theorem State.feedMonitors_free {P : State → Prop} (h : Free P [.regs, .feed]) {s : State} (hs : P s) (l : List FetSense) :
    P (s.feedMonitors l) := by
  unfold State.feedMonitors
  repeat' first
    | (with_reducible assumption)
    | (with_reducible apply State.feedMonitor_free h)
    | (with_reducible refine Free.foldl _ (fun _ _ _ => ?_) ?_)
    | split

theorem State.feedGood_free {P : State → Prop} (h : Free P [.regs]) {s : State} (hs : P s) (n : Fin 8) :
    P (s.feedGood n) := by
  unfold State.feedGood
  repeat' first
    | (with_reducible assumption)
    | (with_reducible apply State.put_free h)
    | (with_reducible refine Free.ite (fun _ => ?_) (fun _ => ?_))

theorem State.setSeat_free {P : State → Prop} (h : Free P [.regs, .evq]) {s : State} (hs : P s) (n : Fin 8) (b : Bool) :
    P (s.setSeat n b) := by
  have h1 := h.mono (B := [.regs]) (by decide)
  unfold State.setSeat
  extract_lets
  repeat' first
    | (with_reducible assumption)
    | (with_reducible apply State.put_free h1)
    | (with_reducible apply State.raise_free h)

theorem State.seatConfirm_free {P : State → Prop} (h : Free P [.regs, .evq]) {s : State} (hs : P s) (n : Fin 8) :
    P (s.seatConfirm n) := by
  unfold State.seatConfirm
  extract_lets
  repeat' first
    | (with_reducible assumption)
    | (with_reducible apply State.feedQueue_free h)
    | (with_reducible apply State.setSeat_free h)
    | (with_reducible refine Free.ite (fun _ => ?_) (fun _ => ?_))

theorem State.feedStart_free {P : State → Prop} (h : Free P [.regs, .mem, .evq, .fault, .cmp, .feed]) {s : State} (hs : P s) (n : Fin 8) :
    P (s.feedStart n) := by
  have h1 := h.mono (B := [.regs, .mem, .evq, .fault, .feed]) (by decide)
  have h2 := h.mono (B := [.regs, .cmp]) (by decide)
  have h3 := h.mono (B := [.feed]) (by decide)
  have h4 := h.mono (B := [.regs, .evq]) (by decide)
  unfold State.feedStart
  extract_lets
  repeat' first
    | (with_reducible assumption)
    | (with_reducible apply State.feedTripAt_free h1)
    | (with_reducible apply State.holdWrite_free h2)
    | (with_reducible apply State.setFd_free h3)
    | (with_reducible apply State.setFeed_free h4)
    | (with_reducible refine Free.ite (fun _ => ?_) (fun _ => ?_))

theorem State.feedsRound_free {P : State → Prop} (h : Free P [.regs, .mem, .evq, .fault, .feed]) {s : State} (hs : P s) :
    P (s.feedsRound) := by
  unfold State.feedsRound
  repeat' first
    | (with_reducible assumption)
    | (with_reducible apply State.feedRound_free h)
    | (with_reducible refine Free.foldl _ (fun _ _ _ => ?_) ?_)

theorem State.feedSenseLoss_free {P : State → Prop} (h : Free P [.regs, .fault]) {s : State} (hs : P s) (n : Fin 8) :
    P (s.feedSenseLoss n) := by
  unfold State.feedSenseLoss
  repeat' first
    | (with_reducible assumption)
    | (with_reducible apply State.err_free h)
    | (with_reducible refine Free.ite (fun _ => ?_) (fun _ => ?_))
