-- ==== Sys2Proof/Laws/StablePack.lean ====
section
/-! SUPPORT. Which parts of the state the operations of Machine/Pack.lean may change: a property that stands whatever becomes of those
parts stands after the operation. -/

namespace Sys2Proof.Machine

theorem State.setPresent_free {P : State → Prop} (h : Free P [.regs, .evq]) {s : State} (hs : P s) (b : Bool) :
    P (s.setPresent b) := by
  have h1 := h.mono (B := [.regs]) (by decide)
  unfold State.setPresent
  extract_lets
  repeat' first
    | (with_reducible assumption)
    | (with_reducible apply State.level_free h)
    | (with_reducible apply State.put_free h1)
    | (with_reducible apply State.raise_free h)
    | (with_reducible refine Free.ite (fun _ => ?_) (fun _ => ?_))

theorem State.packPresence_free {P : State → Prop} (h : Free P [.regs, .evq, .pack]) {s : State} (hs : P s) (det : Bool) :
    P (s.packPresence det) := by
  have h1 := h.mono (B := [.regs, .evq]) (by decide)
  unfold State.packPresence
  extract_lets
  repeat' first
    | (with_reducible assumption)
    | (with_reducible apply State.setPresent_free h1)
    | (with_reducible refine Free.ite (fun _ => ?_) (fun _ => ?_))
    | (with_reducible refine (h.pack (by decide) _ ?_))

theorem State.packCounts_free {P : State → Prop} (h : Free P [.pack]) {s : State} (hs : P s) :
    P (s.packCounts) := by
  unfold State.packCounts
  extract_lets
  repeat' first
    | (with_reducible assumption)
    | split
    | (with_reducible refine (h.pack (by decide) _ ?_))

theorem State.packEnergy_free {P : State → Prop} (h : Free P [.regs, .pack]) {s : State} (hs : P s) :
    P (s.packEnergy) := by
  have h1 := h.mono (B := [.regs]) (by decide)
  unfold State.packEnergy
  extract_lets
  repeat' first
    | (with_reducible assumption)
    | (with_reducible apply State.put_free h1)
    | (with_reducible apply State.putI_free h1)
    | (with_reducible refine (h.pack (by decide) _ ?_))

theorem State.packRoundPresence_free {P : State → Prop} (h : Free P [.regs, .evq, .pack]) {s : State} (hs : P s) :
    P (s.packRoundPresence) := by
  have h1 := h.mono (B := [.regs, .evq]) (by decide)
  unfold State.packRoundPresence
  extract_lets
  repeat' first
    | (with_reducible assumption)
    | (with_reducible apply State.setPresent_free h1)
    | (with_reducible refine Free.ite (fun _ => ?_) (fun _ => ?_))
    | (with_reducible refine (h.pack (by decide) _ ?_))

theorem State.setCut_free {P : State → Prop} (h : Free P [.regs, .evq]) {s : State} (hs : P s) (b : Bool) :
    P (s.setCut b) := by
  have h1 := h.mono (B := [.regs]) (by decide)
  unfold State.setCut
  repeat' first
    | (with_reducible assumption)
    | (with_reducible apply State.level_free h)
    | (with_reducible apply State.put_free h1)

theorem State.packCutRow_free {P : State → Prop} (h : Free P [.regs, .evq]) {s : State} (hs : P s) :
    P (s.packCutRow) := by
  unfold State.packCutRow
  repeat' first
    | (with_reducible assumption)
    | (with_reducible apply State.setCut_free h)
    | (with_reducible refine Free.ite (fun _ => ?_) (fun _ => ?_))

theorem State.safeReset_free {P : State → Prop} (h : Free P [.regs, .pack]) {s : State} (hs : P s) :
    P (s.safeReset) := by
  have h1 := h.mono (B := [.regs]) (by decide)
  unfold State.safeReset
  extract_lets
  repeat' first
    | (with_reducible assumption)
    | (with_reducible apply State.put_free h1)
    | (with_reducible refine (h.pack (by decide) _ ?_))

theorem State.packClear_free {P : State → Prop} (h : Free P [.pack]) {s : State} (hs : P s) :
    P (s.packClear) := by
  unfold State.packClear
  extract_lets
  repeat' first
    | (with_reducible assumption)
    | (with_reducible refine (h.pack (by decide) _ ?_))

theorem State.setPack_free {P : State → Prop} (h : Free P [.regs, .evq, .pack]) {s : State} (hs : P s) (c : Nat) :
    P (s.setPack c) := by
  have h1 := h.mono (B := [.pack]) (by decide)
  have h2 := h.mono (B := [.regs]) (by decide)
  have h3 := h.mono (B := [.regs, .evq]) (by decide)
  unfold State.setPack
  extract_lets
  repeat' first
    | (with_reducible assumption)
    | (with_reducible apply State.packClear_free h1)
    | (with_reducible apply State.put_free h2)
    | (with_reducible apply State.raise_free h3)
    | (with_reducible refine Free.ite (fun _ => ?_) (fun _ => ?_))
    | (with_reducible refine (h.pack (by decide) _ ?_))

theorem State.packChargeRows_free {P : State → Prop} (h : Free P [.regs, .evq, .pack]) {s : State} (hs : P s) :
    P (s.packChargeRows) := by
  have h1 := h.mono (B := [.regs, .evq]) (by decide)
  have h2 := h.mono (B := [.regs, .pack]) (by decide)
  unfold State.packChargeRows
  extract_lets
  repeat' first
    | (with_reducible assumption)
    | (with_reducible apply State.packCutRow_free h1)
    | (with_reducible apply State.safeReset_free h2)
    | (with_reducible apply State.setPack_free h)
    | (with_reducible refine Free.ite (fun _ => ?_) (fun _ => ?_))
    | (with_reducible refine (h.pack (by decide) _ ?_))

theorem State.packRows_free {P : State → Prop} (h : Free P [.regs, .evq, .pack]) {s : State} (hs : P s) :
    P (s.packRows) := by
  have h1 := h.mono (B := [.regs]) (by decide)
  have h2 := h.mono (B := [.regs, .evq]) (by decide)
  unfold State.packRows
  extract_lets
  repeat' first
    | (with_reducible assumption)
    | (with_reducible apply State.packChargeRows_free h)
    | (with_reducible apply State.put_free h1)
    | (with_reducible apply State.raise_free h2)
    | (with_reducible apply State.setCut_free h2)
    | (with_reducible apply State.setPack_free h)
    | (with_reducible refine Free.ite (fun _ => ?_) (fun _ => ?_))

theorem State.packZone_free {P : State → Prop} (h : Free P [.regs, .evq, .fault]) {s : State} (hs : P s) :
    P (s.packZone) := by
  have h1 := h.mono (B := [.regs, .fault]) (by decide)
  have h2 := h.mono (B := [.regs]) (by decide)
  have h3 := h.mono (B := [.regs, .evq]) (by decide)
  unfold State.packZone
  extract_lets
  repeat' first
    | (with_reducible assumption)
    | (with_reducible apply State.err_free h1)
    | (with_reducible apply State.put_free h2)
    | (with_reducible apply State.putI_free h2)
    | (with_reducible apply State.raise_free h3)
    | (with_reducible refine Free.ite (fun _ => ?_) (fun _ => ?_))
    | split

theorem State.safetyOut_free {P : State → Prop} (h : Free P [.regs, .evq, .pack]) {s : State} (hs : P s) :
    P (s.safetyOut) := by
  have h1 := h.mono (B := [.regs]) (by decide)
  have h2 := h.mono (B := [.regs, .evq]) (by decide)
  unfold State.safetyOut
  repeat' first
    | (with_reducible assumption)
    | (with_reducible apply State.put_free h1)
    | (with_reducible apply State.raise_free h2)
    | (with_reducible apply State.setPack_free h)
    | (with_reducible refine Free.ite (fun _ => ?_) (fun _ => ?_))

theorem State.safetyStep_free {P : State → Prop} (h : Free P [.regs, .evq, .pack]) {s : State} (hs : P s) :
    P (s.safetyStep) := by
  have h1 := h.mono (B := [.regs]) (by decide)
  have h2 := h.mono (B := [.regs, .evq]) (by decide)
  unfold State.safetyStep
  extract_lets
  repeat' first
    | (with_reducible assumption)
    | (with_reducible apply State.put_free h1)
    | (with_reducible apply State.raiseIf_free h2)
    | (with_reducible apply State.safetyOut_free h)
    | (with_reducible refine Free.ite (fun _ => ?_) (fun _ => ?_))
    | (with_reducible refine (h.pack (by decide) _ ?_))

theorem State.packRound_free {P : State → Prop} (h : Free P [.regs, .evq, .fault, .pack]) {s : State} (hs : P s) :
    P (s.packRound) := by
  have h1 := h.mono (B := [.pack]) (by decide)
  have h2 := h.mono (B := [.regs, .pack]) (by decide)
  have h3 := h.mono (B := [.regs, .evq, .pack]) (by decide)
  have h4 := h.mono (B := [.regs, .evq, .fault]) (by decide)
  unfold State.packRound
  repeat' first
    | (with_reducible assumption)
    | (with_reducible apply State.packCounts_free h1)
    | (with_reducible apply State.packEnergy_free h2)
    | (with_reducible apply State.packRoundPresence_free h3)
    | (with_reducible apply State.packRows_free h3)
    | (with_reducible apply State.packZone_free h4)
    | (with_reducible apply State.safetyStep_free h3)

theorem State.packReset_free {P : State → Prop} (h : Free P [.regs, .evq, .pack]) {s : State} (hs : P s) :
    P (s.packReset) := by
  have h1 := h.mono (B := [.pack]) (by decide)
  have h2 := h.mono (B := [.regs]) (by decide)
  unfold State.packReset
  extract_lets
  repeat' first
    | (with_reducible assumption)
    | (with_reducible apply State.packClear_free h1)
    | (with_reducible apply State.put_free h2)
    | (with_reducible apply State.setPack_free h)
    | (with_reducible refine (h.pack (by decide) _ ?_))

theorem State.lossSeen_free {P : State → Prop} (h : Free P [.regs, .evq]) {s : State} (hs : P s) :
    P (s.lossSeen) := by
  have h1 := h.mono (B := [.regs]) (by decide)
  unfold State.lossSeen
  repeat' first
    | (with_reducible assumption)
    | (with_reducible apply State.put_free h1)
    | (with_reducible apply State.raise_free h)
    | (with_reducible refine Free.ite (fun _ => ?_) (fun _ => ?_))

theorem State.packClearTo_free {P : State → Prop} (h : Free P [.regs, .pack]) {s : State} (hs : P s) :
    P (s.packClearTo) := by
  have h1 := h.mono (B := [.regs]) (by decide)
  unfold State.packClearTo
  repeat' first
    | (with_reducible assumption)
    | (with_reducible apply State.put_free h1)
    | (with_reducible apply State.safeReset_free h)
    | (with_reducible refine Free.ite (fun _ => ?_) (fun _ => ?_))

theorem State.packHold_free {P : State → Prop} (h : Free P [.pack]) {s : State} (hs : P s) :
    P (s.packHold) := by
  unfold State.packHold
  extract_lets
  repeat' first
    | (with_reducible assumption)
    | (with_reducible refine (h.pack (by decide) _ ?_))

theorem State.packRestart_free {P : State → Prop} (h : Free P [.pack]) {s : State} (hs : P s) :
    P (s.packRestart) := by
  unfold State.packRestart
  extract_lets
  repeat' first
    | (with_reducible assumption)
    | (with_reducible refine Free.ite (fun _ => ?_) (fun _ => ?_))
    | (with_reducible refine (h.pack (by decide) _ ?_))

--- --- ---

**Activity:** Scan the records for the string "fault". Copy each line in which it appears.

**Response box:**
theorem State.feedStart_free {P : State → Prop} (h : Free P [.regs, .mem, .evq, .fault, .cmp, .feed]) {s : State} (hs : P s) (n : Fin 8) :
  have h1 := h.mono (B := [.regs, .mem, .evq, .fault, .feed]) (by decide)
theorem State.feedsRound_free {P : State → Prop} (h : Free P [.regs, .mem, .evq, .fault, .feed]) {s : State} (hs : P s) :
theorem State.feedSenseLoss_free {P : State → Prop} (h : Free P [.regs, .fault]) {s : State} (hs : P s) (n : Fin 8) :
theorem State.packZone_free {P : State → Prop} (h : Free P [.regs, .evq, .fault]) {s : State} (hs : P s) :
  have h1 := h.mono (B := [.regs, .fault]) (by decide)
theorem State.packRound_free {P : State → Prop} (h : Free P [.regs, .evq, .fault, .pack]) {s : State} (hs : P s) :
  have h4 := h.mono (B := [.regs, .evq, .fault]) (by decide)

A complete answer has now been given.